CHICKEN AND DUMPLINGS LOW CARB



Chicken and Dumplings Low Carb image

It's so easy to become bored with broiled/baked meats and veggies when you're following a low-carb lifestyle. I decided to try to make low-carb chicken and dumplings. These are definitely not the traditional chicken and dumplings that we all know and love, but it's a very good dish in it's own right. It's a hearty meal when...

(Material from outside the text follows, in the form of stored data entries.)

-- ==== Sys2Proof/Laws/State.lean ====
section
/-! SUPPORT. One lemma for each field of State and each update: what the update leaves, and what the register accessors
read after it. -/

namespace Sys2Proof.Machine

variable (s : State)

/-! ### respond -/

section
variable (v : Response)
@[simp] theorem respond_regs : (s.respond v).regs = s.regs := rfl
@[simp] theorem respond_fault : (s.respond v).fault = s.fault := rfl
@[simp] theorem respond_acc : (s.respond v).acc = s.acc := rfl
@[simp] theorem respond_win : (s.respond v).win = s.win := rfl
@[simp] theorem respond_mem : (s.respond v).mem = s.mem := rfl
@[simp] theorem respond_pstates : (s.respond v).pstates = s.pstates := rfl
@[simp] theorem respond_cfg : (s.respond v).cfg = s.cfg := rfl
@[simp] theorem respond_inbox : (s.respond v).inbox = s.inbox := rfl
@[simp] theorem respond_extSeq : (s.respond v).extSeq = s.extSeq := rfl
@[simp] theorem respond_memState : (s.respond v).memState = s.memState := rfl
end
@[simp] theorem respond_resp (v : Response) : (s.respond v).resp = some v := rfl

/-! ### writePc -/

section
variable (v : Word)
@[simp] theorem writePc_fault : (s.writePc v).fault = s.fault := rfl
@[simp] theorem writePc_acc : (s.writePc v).acc = s.acc := rfl
@[simp] theorem writePc_win : (s.writePc v).win = s.win := rfl
@[simp] theorem writePc_mem : (s.writePc v).mem = s.mem := rfl
@[simp] theorem writePc_pstates : (s.writePc v).pstates = s.pstates := rfl
@[simp] theorem writePc_cfg : (s.writePc v).cfg = s.cfg := rfl
@[simp] theorem writePc_inbox : (s.writePc v).inbox = s.inbox := rfl
@[simp] theorem writePc_resp : (s.writePc v).resp = s.resp := rfl
@[simp] theorem writePc_extSeq : (s.writePc v).extSeq = s.extSeq := rfl
@[simp] theorem writePc_memState : (s.writePc v).memState = s.memState := rfl
end

/-! ### writeSp -/

section
variable (v : Word)
@[simp] theorem writeSp_fault : (s.writeSp v).fault = s.fault := rfl
@[simp] theorem writeSp_acc : (s.writeSp v).acc = s.acc := rfl
@[simp] theorem writeSp_win : (s.writeSp v).win = s.win := rfl
@[simp] theorem writeSp_mem : (s.writeSp v).mem = s.mem := rfl
@[simp] theorem writeSp_pstates : (s.writeSp v).pstates = s.pstates := rfl
@[simp] theorem writeSp_cfg : (s.writeSp v).cfg = s.cfg := rfl
@[simp] theorem writeSp_inbox : (s.writeSp v).inbox = s.inbox := rfl
@[simp] theorem writeSp_resp : (s.writeSp v).resp = s.resp := rfl
@[simp] theorem writeSp_extSeq : (s.writeSp v).extSeq = s.extSeq := rfl
@[simp] theorem writeSp_memState : (s.writeSp v).memState = s.memState := rfl
end

/-! ### writeReg8 -/

section
variable (r : Reg8) (v : Byte)
@[simp] theorem writeReg8_fault : (s.writeReg8 r v).fault = s.fault := by cases r <;> rfl
@[simp] theorem writeReg8_acc : (s.writeReg8 r v).acc = s.acc := by cases r <;> rfl
@[simp] theorem writeReg8_win : (s.writeReg8 r v).win = s.win := by cases r <;> rfl
@[simp] theorem writeReg8_mem : (s.writeReg8 r v).mem = s.mem := by cases r <;> rfl
@[simp] theorem writeReg8_pstates : (s.writeReg8 r v).pstates = s.pstates := by cases r <;> rfl
@[simp] theorem writeReg8_cfg : (s.writeReg8 r v).cfg = s.cfg := by cases r <;> rfl
@[simp] theorem writeReg8_inbox : (s.writeReg8 r v).inbox = s.inbox := by cases r <;> rfl
@[simp] theorem writeReg8_resp : (s.writeReg8 r v).resp = s.resp := by cases r <;> rfl
@[simp] theorem writeReg8_extSeq : (s.writeReg8 r v).extSeq = s.extSeq := by cases r <;> rfl
@[simp] theorem writeReg8_memState : (s.writeReg8 r v).memState = s.memState := by cases r <;> rfl
end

Provided by Elaine Bovender

Categories     Chicken

Time 45m

Number Of Ingredients 8

1 lb cooked chicken
1/4 stick melted butter
1 c carbquik low-carb baking mix or other brand
1/3 c water
2 c chicken stock homemade or canned
1 can(s) cream of chicken soup (you may use fat-free to lighten this up even more)
1/4 tsp hot sauce or to taste (optional
salt and pepper to taste

Steps:

  • 1. Preheat oven to 400 degrees.
  • 2. Spread melted butter into a 9 X 13 casserole dish. Remove any skin and bone from cooked chicken and shred. Spread evenly in casserole dish with the butter. Sprinkle with salt, pepper and any other seasonings that you like.
  • 3. In a small mixing bowl, add baking mix and water. Mix together with your hands or a fork until you can form a soft dough. Using your hands, roll dough into a ball and pinch off teaspoon-sized pieces and space evenly over the chicken, leaving a couple of inches between your pieces.
  • 4. Whisk together chicken stock, cream of chicken soup, hot sauce and pepper. You may omit hot sauce and pepper, if you like.
  • 5. Pour stock mixture over the chicken and dumplings. Using a spoon, press the dumplings down into the soup, making sure that all dumplings are coated. Place in preheated oven and bake for 35 minutes or until golden brown.